WORK REQUEST: Could you find every line in the records below that contains the word "accepted" and copy it?

SOURCE RECORDS:
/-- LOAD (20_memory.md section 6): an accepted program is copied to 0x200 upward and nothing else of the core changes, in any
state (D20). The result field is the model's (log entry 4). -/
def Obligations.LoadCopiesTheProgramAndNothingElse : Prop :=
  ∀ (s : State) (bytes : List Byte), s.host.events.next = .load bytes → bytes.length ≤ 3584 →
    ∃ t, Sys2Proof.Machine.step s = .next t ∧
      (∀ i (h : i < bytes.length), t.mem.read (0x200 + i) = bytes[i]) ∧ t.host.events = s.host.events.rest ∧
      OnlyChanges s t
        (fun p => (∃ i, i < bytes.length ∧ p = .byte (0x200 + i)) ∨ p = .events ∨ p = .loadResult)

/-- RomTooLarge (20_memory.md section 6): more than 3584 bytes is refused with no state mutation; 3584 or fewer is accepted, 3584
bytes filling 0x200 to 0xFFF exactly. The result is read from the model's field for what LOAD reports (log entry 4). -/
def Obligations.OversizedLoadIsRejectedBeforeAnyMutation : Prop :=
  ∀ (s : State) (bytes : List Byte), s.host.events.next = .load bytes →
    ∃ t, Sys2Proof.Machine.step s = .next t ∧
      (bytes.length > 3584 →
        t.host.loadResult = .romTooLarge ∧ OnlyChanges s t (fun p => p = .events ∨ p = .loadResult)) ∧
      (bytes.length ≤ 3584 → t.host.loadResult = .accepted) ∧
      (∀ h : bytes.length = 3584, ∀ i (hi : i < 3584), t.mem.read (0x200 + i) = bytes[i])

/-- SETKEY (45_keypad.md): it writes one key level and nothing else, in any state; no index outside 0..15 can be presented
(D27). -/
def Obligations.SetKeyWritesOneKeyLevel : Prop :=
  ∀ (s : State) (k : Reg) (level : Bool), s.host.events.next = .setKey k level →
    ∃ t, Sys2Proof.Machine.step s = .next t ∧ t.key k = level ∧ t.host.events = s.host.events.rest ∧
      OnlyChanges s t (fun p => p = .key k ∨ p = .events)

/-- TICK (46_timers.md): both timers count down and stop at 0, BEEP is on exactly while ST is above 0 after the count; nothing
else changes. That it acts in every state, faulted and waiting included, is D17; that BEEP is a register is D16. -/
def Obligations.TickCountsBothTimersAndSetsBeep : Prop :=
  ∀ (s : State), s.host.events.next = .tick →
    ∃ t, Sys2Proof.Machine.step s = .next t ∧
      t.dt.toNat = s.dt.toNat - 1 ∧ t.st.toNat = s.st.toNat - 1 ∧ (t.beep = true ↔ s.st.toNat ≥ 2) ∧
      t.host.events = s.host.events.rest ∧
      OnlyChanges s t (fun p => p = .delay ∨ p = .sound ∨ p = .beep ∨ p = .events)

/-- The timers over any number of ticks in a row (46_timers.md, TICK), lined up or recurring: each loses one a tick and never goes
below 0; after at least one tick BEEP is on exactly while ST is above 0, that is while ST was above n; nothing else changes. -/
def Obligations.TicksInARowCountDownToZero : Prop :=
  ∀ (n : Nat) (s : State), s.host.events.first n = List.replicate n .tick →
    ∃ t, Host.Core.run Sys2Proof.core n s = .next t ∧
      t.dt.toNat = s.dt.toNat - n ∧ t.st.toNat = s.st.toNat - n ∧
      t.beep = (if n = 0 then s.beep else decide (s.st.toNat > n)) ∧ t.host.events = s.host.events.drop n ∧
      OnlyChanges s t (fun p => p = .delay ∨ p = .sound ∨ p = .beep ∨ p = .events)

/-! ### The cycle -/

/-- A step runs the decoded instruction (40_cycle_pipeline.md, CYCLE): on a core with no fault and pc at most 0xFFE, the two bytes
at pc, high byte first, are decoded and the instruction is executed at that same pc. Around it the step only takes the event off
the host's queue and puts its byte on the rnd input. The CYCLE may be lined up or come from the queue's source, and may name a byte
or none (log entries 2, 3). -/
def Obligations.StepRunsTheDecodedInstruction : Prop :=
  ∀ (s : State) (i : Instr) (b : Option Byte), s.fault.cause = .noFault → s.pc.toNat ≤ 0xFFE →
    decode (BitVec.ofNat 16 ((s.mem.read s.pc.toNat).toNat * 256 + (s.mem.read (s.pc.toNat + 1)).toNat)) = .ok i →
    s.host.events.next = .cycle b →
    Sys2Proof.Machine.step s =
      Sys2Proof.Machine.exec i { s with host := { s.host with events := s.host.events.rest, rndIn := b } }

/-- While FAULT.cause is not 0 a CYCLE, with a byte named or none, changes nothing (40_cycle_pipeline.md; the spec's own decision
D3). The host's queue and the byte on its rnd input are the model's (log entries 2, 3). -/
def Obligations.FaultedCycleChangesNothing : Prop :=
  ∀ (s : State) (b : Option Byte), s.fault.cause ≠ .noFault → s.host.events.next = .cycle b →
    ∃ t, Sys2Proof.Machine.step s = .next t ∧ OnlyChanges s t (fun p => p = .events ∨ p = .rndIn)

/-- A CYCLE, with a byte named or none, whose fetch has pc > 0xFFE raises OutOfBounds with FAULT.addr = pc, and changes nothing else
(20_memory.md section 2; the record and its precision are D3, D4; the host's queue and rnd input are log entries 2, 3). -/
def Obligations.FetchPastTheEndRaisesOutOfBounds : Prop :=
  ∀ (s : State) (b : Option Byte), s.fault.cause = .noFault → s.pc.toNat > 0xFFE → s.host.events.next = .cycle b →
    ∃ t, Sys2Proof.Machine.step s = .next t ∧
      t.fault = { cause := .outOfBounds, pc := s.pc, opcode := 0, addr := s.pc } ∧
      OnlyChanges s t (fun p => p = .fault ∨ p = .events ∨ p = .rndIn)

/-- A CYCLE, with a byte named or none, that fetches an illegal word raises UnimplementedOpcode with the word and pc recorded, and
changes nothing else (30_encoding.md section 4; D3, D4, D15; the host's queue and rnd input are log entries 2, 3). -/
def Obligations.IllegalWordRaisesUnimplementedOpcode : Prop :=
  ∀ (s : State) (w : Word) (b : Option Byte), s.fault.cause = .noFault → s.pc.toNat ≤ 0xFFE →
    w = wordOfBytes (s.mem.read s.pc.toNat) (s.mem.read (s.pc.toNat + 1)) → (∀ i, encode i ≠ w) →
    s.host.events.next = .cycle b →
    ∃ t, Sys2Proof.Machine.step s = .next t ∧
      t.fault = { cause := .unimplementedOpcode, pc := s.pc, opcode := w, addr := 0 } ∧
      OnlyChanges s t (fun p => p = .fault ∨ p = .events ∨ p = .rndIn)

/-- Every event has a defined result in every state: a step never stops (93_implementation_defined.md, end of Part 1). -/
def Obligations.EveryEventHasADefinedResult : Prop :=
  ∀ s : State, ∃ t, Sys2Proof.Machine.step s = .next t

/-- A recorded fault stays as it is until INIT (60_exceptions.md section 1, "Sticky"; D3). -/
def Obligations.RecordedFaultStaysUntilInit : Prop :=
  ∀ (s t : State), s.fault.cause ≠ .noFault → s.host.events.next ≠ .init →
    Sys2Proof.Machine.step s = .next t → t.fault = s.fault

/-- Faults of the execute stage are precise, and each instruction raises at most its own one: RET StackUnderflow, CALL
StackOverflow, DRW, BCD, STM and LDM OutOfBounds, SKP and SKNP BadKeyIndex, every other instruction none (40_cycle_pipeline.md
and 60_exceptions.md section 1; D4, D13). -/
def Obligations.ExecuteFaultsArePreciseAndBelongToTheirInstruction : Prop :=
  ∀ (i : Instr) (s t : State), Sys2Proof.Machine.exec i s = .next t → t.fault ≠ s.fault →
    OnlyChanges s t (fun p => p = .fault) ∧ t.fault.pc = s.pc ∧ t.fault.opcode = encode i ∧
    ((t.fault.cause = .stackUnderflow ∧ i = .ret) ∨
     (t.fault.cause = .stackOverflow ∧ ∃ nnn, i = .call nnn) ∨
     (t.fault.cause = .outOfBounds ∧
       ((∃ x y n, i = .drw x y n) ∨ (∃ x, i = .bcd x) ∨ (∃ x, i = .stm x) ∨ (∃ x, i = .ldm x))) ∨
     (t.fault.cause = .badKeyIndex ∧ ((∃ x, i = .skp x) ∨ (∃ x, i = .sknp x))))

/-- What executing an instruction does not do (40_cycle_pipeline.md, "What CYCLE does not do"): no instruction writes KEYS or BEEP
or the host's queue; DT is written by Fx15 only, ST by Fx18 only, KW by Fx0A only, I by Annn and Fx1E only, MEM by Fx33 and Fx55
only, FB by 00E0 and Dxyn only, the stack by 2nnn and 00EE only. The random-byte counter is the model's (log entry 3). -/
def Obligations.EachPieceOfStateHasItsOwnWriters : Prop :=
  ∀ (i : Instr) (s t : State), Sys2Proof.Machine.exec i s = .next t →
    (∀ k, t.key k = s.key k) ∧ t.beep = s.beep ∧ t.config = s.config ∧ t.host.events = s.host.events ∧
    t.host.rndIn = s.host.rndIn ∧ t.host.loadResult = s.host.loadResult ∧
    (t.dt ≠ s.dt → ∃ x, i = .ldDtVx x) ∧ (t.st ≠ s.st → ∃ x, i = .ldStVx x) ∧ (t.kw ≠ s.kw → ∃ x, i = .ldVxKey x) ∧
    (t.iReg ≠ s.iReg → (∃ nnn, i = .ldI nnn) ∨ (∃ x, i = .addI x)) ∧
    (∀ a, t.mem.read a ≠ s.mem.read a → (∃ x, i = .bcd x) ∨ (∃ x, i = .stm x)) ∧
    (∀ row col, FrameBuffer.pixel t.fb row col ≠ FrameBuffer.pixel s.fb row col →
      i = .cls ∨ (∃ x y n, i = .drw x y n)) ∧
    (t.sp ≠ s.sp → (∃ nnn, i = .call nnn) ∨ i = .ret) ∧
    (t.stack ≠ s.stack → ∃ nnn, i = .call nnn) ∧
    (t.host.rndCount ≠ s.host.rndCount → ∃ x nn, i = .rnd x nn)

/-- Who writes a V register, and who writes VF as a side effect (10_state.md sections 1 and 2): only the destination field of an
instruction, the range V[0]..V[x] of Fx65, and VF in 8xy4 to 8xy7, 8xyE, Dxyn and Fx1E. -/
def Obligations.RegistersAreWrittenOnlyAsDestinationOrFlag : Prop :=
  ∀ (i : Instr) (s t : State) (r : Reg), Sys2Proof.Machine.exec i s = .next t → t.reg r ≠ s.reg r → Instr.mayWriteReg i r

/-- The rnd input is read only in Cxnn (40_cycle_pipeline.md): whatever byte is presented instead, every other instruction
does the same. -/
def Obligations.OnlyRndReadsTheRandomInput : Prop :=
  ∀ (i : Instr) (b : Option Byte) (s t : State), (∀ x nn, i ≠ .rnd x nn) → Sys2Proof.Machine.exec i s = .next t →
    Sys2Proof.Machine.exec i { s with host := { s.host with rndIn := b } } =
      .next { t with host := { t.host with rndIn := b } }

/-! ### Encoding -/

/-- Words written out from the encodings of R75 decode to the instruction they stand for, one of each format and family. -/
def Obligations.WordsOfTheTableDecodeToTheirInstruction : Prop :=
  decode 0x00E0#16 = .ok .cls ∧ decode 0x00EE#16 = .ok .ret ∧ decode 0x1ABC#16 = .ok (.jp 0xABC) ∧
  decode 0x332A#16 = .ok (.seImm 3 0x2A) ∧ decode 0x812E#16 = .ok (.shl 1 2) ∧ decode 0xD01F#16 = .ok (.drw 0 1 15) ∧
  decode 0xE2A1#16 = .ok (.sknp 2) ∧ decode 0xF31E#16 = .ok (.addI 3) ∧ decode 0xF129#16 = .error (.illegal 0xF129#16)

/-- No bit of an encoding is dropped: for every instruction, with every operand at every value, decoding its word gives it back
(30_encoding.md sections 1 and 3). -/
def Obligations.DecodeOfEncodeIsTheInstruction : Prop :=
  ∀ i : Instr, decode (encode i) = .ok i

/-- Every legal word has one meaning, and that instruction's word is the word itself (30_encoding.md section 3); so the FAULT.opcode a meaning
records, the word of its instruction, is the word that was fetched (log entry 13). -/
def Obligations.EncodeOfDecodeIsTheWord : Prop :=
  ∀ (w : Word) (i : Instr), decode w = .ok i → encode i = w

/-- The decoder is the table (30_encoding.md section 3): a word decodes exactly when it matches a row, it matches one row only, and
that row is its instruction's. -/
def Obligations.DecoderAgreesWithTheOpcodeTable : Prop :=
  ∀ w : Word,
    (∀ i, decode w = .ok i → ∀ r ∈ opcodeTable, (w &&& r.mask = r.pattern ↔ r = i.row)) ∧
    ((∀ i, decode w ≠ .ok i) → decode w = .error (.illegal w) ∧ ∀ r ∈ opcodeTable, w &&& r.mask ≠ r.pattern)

OUTPUT:
/-- LOAD (20_memory.md section 6): an accepted program is copied to 0x200 upward and nothing else of the core changes, in any
/-- RomTooLarge (20_memory.md section 6): more than 3584 bytes is refused with no state mutation; 3584 or fewer is accepted, 3584
      (bytes.length ≤ 3584 → t.host.loadResult = .accepted) ∧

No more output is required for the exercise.